Then there is the pressure of
American consumerism and waste. An opulent American wedding is described in
anthropological terms. People over-eat and get fat. Kids gorge themselves silly
from the icebox and the microwave, and they cuss their parents with
four-lettered words. And there is the pull of the American media. There is not
only mainstream programming, which Darling’s friends ape. There is also readily
available pornography. A long and detailed chapter gives graphic descriptions
of the porn Darling’s friends watch while their parents are out.
America is not Paradise; but the
Paradise in Zimbabwe was not Paradise either. This is the unresolved situation
young Darling is in by novel’s end: still uncomfortable with America despite
all its material attractions, still homesick and nostalgic for Zimbabwe despite
everything she knows about it.

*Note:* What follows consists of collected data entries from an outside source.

/-- Discovery after a system reset. -/
def DscSt.reset : DscSt :=
  { walks := [], nextWalk := 1, table := [], waits := [], failed := [], masks := [], originsFor := none, seen := [], origin := none }



/-! ### Pictures in a tile (R24, R209 to R215, R324) -/

/-- A slice held for a slot picture under reception (R209, R324). -/
structure SliceRec where
  frame : Nat
  slot : Nat
  index : Nat
  row : Nat
  col : Nat
  lamps : List Rgb
  preferred : Bool
  deriving DecidableEq, Repr

/-- A part of a fragment held (R210, R324). -/
structure PartRec where
  layer : Nat
  gen : Nat
  part : Nat
  last : Bool
  preferred : Bool
  data : List Nat
  deriving DecidableEq, Repr

/-- A complete fragment (R151, R210). -/
structure Fragment where
  layer : Nat
  gen : Nat
  width : Nat
  height : Nat
  alpha : Bool
  pixels : List Nat
  deriving DecidableEq, Repr

/-- A composition list held (R152, R211): the entries' bytes. -/
structure ListRec where
  frame : Nat
  slot : Nat
  preferred : Bool
  entries : List (List Nat)
  deriving DecidableEq, Repr

/-- A complete slot picture: the tile's lamps row by row (R24). -/
structure SlotPic where
  slot : Nat
  frame : Nat
  lamps : List Rgb
  deriving DecidableEq, Repr

/-- The frame hold and the fragment store of a tile. -/
structure HoldSt where
  slices : List SliceRec
  pics : List SlotPic
  parts : List PartRec
  frags : List Fragment
  lists : List ListRec
  deriving DecidableEq, Repr

/-- Nothing received. -/
def HoldSt.reset : HoldSt := { slices := [], pics := [], parts := [], frags := [], lists := [] }



/-! ### Per-lamp correction (R241 to R270) -/

/-- A colour sensor of the calibration (R266): address, pointer, whether its reading is big-endian, its view, DARK, S_INV row-major. -/
structure CalLight where
  addr : Nat
  ptr : Nat
  big : Bool
  x0 : Nat
  y0 : Nat
  x1 : Nat
  y1 : Nat
  dark : List Nat
  sinv : List Int
  deriving DecidableEq, Repr

/-- The calibration in force beside the per-lamp records (R266, R268): board sensors (address and pointer), the pairs of sensor index
and weight of each of the 256 grid nodes, and the colour sensors. -/
structure CalSet where
  boards : List (Nat × Nat)
  nodes : List (List (Nat × Nat))
  lights : List CalLight
  deriving DecidableEq, Repr

/-- The one-record buffer of a quarter's coefficient store (R244): the record and the words written so far. -/
structure RecBuf where
  quarter : Nat
  record : Nat
  words : List (Nat × Nat)
  deriving DecidableEq, Repr

/-- A board sensor's consecutive polls (R250): without acknowledge, out of range, good. -/
structure BoardSens where
  idx : Nat
  nack : Nat
  range : Nat
  good : Nat
  deriving DecidableEq, Repr

/-- A colour sensor's accumulators and its consecutive good periods (R256, R258). -/
structure LightSens where
  idx : Nat
  n : Nat
  acc : List Nat
  good : Nat
  deriving DecidableEq, Repr

/-- A ramp of a cap (R260): the value before it, its target, its first frame and its frames. -/
structure CapRamp where
  old : Int
  cap : Int
  frame : Int
  fade : Nat
  deriving DecidableEq, Repr

/-- A cap at 4,096 with no ramp running. -/
def CapRamp.rest : CapRamp := { old := 4096, cap := 4096, frame := 0, fade := 1 }
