-- ==== Sys2Proof/Machine/HalyardWire.lean ====
section
/-! DEFINITION. What stands on a Halyard lane: 64b/66b blocks, the groups between alignment markers and the dealing to lanes (R195), control
blocks (R196), the blocks of a packet (R197), the bytes of its header (R198), and its two CRCs (R198, R199). -/

namespace Sys2Proof.Machine

/-! ### Lanes of blocks (R195) -/

/-- The blocks of a group: its alignment marker first (R195). -/
def groupBlocks : Nat := 82240

/-- The FEC codewords of a group, each of 514 message symbols of 10 bits: a group of 66-bit blocks fills them exactly (R195). -/
def groupCodewords : Nat := 1056

/-- A codeword of RS(528,514) with a number of symbols in error: 0 as sent, 1 corrected, 2 not correctable (R195, R189). -/
def codewordFate (symbolsInError : Nat) : Nat := if symbolsInError = 0 then 0 else if symbolsInError ≤ 7 then 1 else 2

/-- Blocks taken from each of several lanes in turn (R195). -/
def roundRobin : Nat → List (List LineBlock) → List LineBlock
  | 0, _ => []
  | n + 1, ls => ls.filterMap List.head? ++ roundRobin n (ls.map List.tail)

/-- The blocks that a port of a width deals to the lane of a position (R195). -/
def dealt (width pos : Nat) (bs : List LineBlock) : List LineBlock :=
  (bs.zipIdx.filter fun x => x.2 % width == pos).map (·.1)

/-- A block is an alignment marker. -/
def isMarker (b : LineBlock) : Bool := b.control && b.word.toNat % 256 == 0x55

/-- The blocks of a port from those of its lanes in POS order, markers apart (R195). -/
def gathered (lanes : List (List LineBlock)) : List LineBlock :=
  let ls := lanes.map fun l => l.filter fun b => !isMarker b
  roundRobin (ls.foldl (fun n l => max n l.length) 0) ls

/-! ### Control blocks (R196) -/

/-- One bit step of the CRC-8 of polynomial 0x07. -/
def crc8Bit (c : Nat) : Nat := if 128 ≤ c then Nat.xor (c * 2 % 256) 7 else c * 2

/-- The CRC-8 of a CREDIT block (R196). -/
def crc8 (bytes : List Nat) : Nat :=
  bytes.foldl (fun c b => crc8Bit (crc8Bit (crc8Bit (crc8Bit (crc8Bit (crc8Bit (crc8Bit (crc8Bit (Nat.xor c b))))))))) 0

/-- The CREDIT block of a port: both counts of both pools, and the CRC-8 (R196). -/
def creditBytes (ctlSent ctlFreed blkSent blkFreed : Nat) : List Nat :=
  let w := leBytes 6 (ctlSent + ctlFreed * 2 ^ 12 + blkSent * 2 ^ 24 + blkFreed * 2 ^ 36)
  0x4B :: w ++ [crc8 w]

/-- The IDLE block (R196). -/
def idleBytes : List Nat := 0x1E :: List.replicate 7 0

/-- BIP-8 over blocks: even parity of each bit place over their bytes. -/
def bip8 (blocks : List (List Nat)) : Nat := (blocks.flatMap id).foldl Nat.xor 0

/-- The alignment marker that a lane of a port sends, over the blocks since its last one (R187, R196): bytes 2 and 3, the request for the
partner's transmit FFE and its status, have no layout in the spec and are open values. -/
def State.markerBytes (s : State) (l : Nat) (since : List (List Nat)) : List Nat :=
  let v := s.reg (R.laneCfg l)
  let x := (s.lan.lanes.find? fun x => x.lane == l).getD (LaneSt.fresh l)
  [0x55, fieldGet v F.laneCfg_POS + fieldGet v F.laneCfg_WIDTH * 4, (Config.ffeBytes x.ffeOut).1.toNat, (Config.ffeBytes x.ffeOut).2.toNat,
    0x3A, 0xC5, 0x96, bip8 since]

/-- An arriving marker matches: its fixed bytes, and the width code of this port (R182, R196). -/
def State.markerMatches (s : State) (l : Nat) (bs : List Nat) : Bool :=
  bs.getD 0 0 == 0x55 && bs.getD 1 0 / 4 == s.get (R.laneCfg l) F.laneCfg_WIDTH && (bs.drop 4).take 3 == [0x3A, 0xC5, 0x96]

/-! ### The bytes of a packet (R197 to R199) -/

/-- One bit step of the CRC-16 of polynomial 0x1021. -/
def crc16Bit (c : Nat) : Nat := if 32768 ≤ c then Nat.xor (c * 2 % 65536) 0x1021 else c * 2

/-- The CRC-16 of a header: initial value 0xFFFF, no reflection (R198). -/
def crc16 (bytes : List Nat) : Nat :=
  bytes.foldl (fun c b =>
    crc16Bit (crc16Bit (crc16Bit (crc16Bit (crc16Bit (crc16Bit (crc16Bit (crc16Bit (Nat.xor c (b * 256)))))))))) 0xFFFF

/-- Bytes 0x00 to 0x15 of a header (R198). -/
def headBytes (h : PktHeader) : List Nat :=
  [h.cls.toNat + h.version.toNat * 16, h.type.toNat] ++ leBytes 2 (h.dst.toNat + h.domain.toNat * 4096) ++ leBytes 2 h.src.toNat ++
    leBytes 2 h.claim.toNat ++ leBytes 4 h.seq.toNat ++ leBytes 2 h.frame.toNat ++
    [h.slot.toNat + h.hops.toNat * 4, h.up.toNat + h.last.toNat * 2] ++ leBytes 4 h.arg.toNat ++ leBytes 2 h.length.toNat

/-- The header that 24 bytes spell (R198). -/
def headOf (bs : List Nat) : PktHeader :=
  let f := fun o n => leVal ((bs.drop o).take n)
  { version := .ofNat 4 (f 0 1 / 16), cls := .ofNat 4 (f 0 1), type := .ofNat 8 (f 1 1), dst := .ofNat 12 (f 2 2),
    domain := .ofNat 4 (f 2 2 / 4096), src := .ofNat 12 (f 4 2), claim := .ofNat 16 (f 6 2), seq := .ofNat 32 (f 8 4),
    frame := .ofNat 16 (f 0xC 2), slot := .ofNat 2 (f 0xE 1), hops := .ofNat 6 (f 0xE 1 / 4), up := bitOf (f 0xF 1) 0,
    last := bitOf (f 0xF 1) 1, arg := .ofNat 32 (f 0x10 4), length := .ofNat 16 (f 0x14 2) }

/-- The header with its HDR_CRC (R198). -/
def headerBytes (h : PktHeader) : List Nat := headBytes h ++ leBytes 2 (crc16 (headBytes h))

/-- The bytes of a packet as a device sends it: header, padded payload, and the fresh CRC, inverted where the packet is stomped (R199). -/
def packetBytes (p : Packet) (stomped : Bool) : List Nat :=
  let body := headerBytes p.hdr ++ payloadBytes p
  body ++ leBytes 4 (if stomped then Nat.xor (crc32 body) 0xFFFFFFFF else crc32 body)

/-- The bytes of a packet that needs `n` of them, as far as they have come, the rest zero (R199). -/
def zeroFilled (n : Nat) (bs : List Nat) : List Nat := bs.take n ++ List.replicate (n - bs.length) 0

/-- The packet that received bytes spell; a payload cut short is completed with zeros (R199). -/
def packetOf (bs : List Nat) : Packet :=
  let h := headOf bs
  { hdr := h, payload := (zeroFilled h.length.toNat (bs.drop 24)).map (BitVec.ofNat 8) }

/-- Bytes in blocks of 8, the unused bytes of the last block zero (R197). -/
def blocks8 : Nat → List Nat → List (List Nat)
  | 0, _ => []
  | n + 1, bs => zeroFilled 8 bs :: blocks8 n (bs.drop 8)

/-- The blocks of a packet on its way out: a START block, whose type is the first byte, and data blocks (R196, R197). -/
def packetBlocks (p : Packet) (stomped : Bool) : List LineBlock :=
  let bs := packetBytes p stomped
  (blocks8 (ceilDiv bs.length 8) bs).zipIdx.map fun x =>
    { control := x.2 == 0, word := .ofNat 64 (leVal x.1), corrected := true }

/-- What the CRC of a packet says: 0 good, 1 stomped, 2 neither (R200). -/
def crcVerdict (bs : List Nat) : Nat :=
  let n := 24 + leVal ((bs.drop 0x14).take 2)
  let fresh := crc32 (bs.take n)
  let got := leVal ((bs.drop n).take 4)
  if got = fresh then 0 else if got = Nat.xor fresh 0xFFFFFFFF then 1 else 2

end Sys2Proof.Machine
end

The between-two-worlds condition of all
immigrants and refugees.
We Need New Names is a vivid and urgent novel, despite some moments
of awkwardness. There is a disconcerting change of narrative voice in a short
chapter linking the novel’s two “halves”. Later Bulawayo abandons Darling’s
first-person voice for a couple of chapters so that she can give the collective
voice of the African immigrants’ experience in America. The polemical bits are
sometimes a little contrived.
For all that, this is forceful writing,
which has a sense of authentic experience. Even if it is not always for the
faint-hearted.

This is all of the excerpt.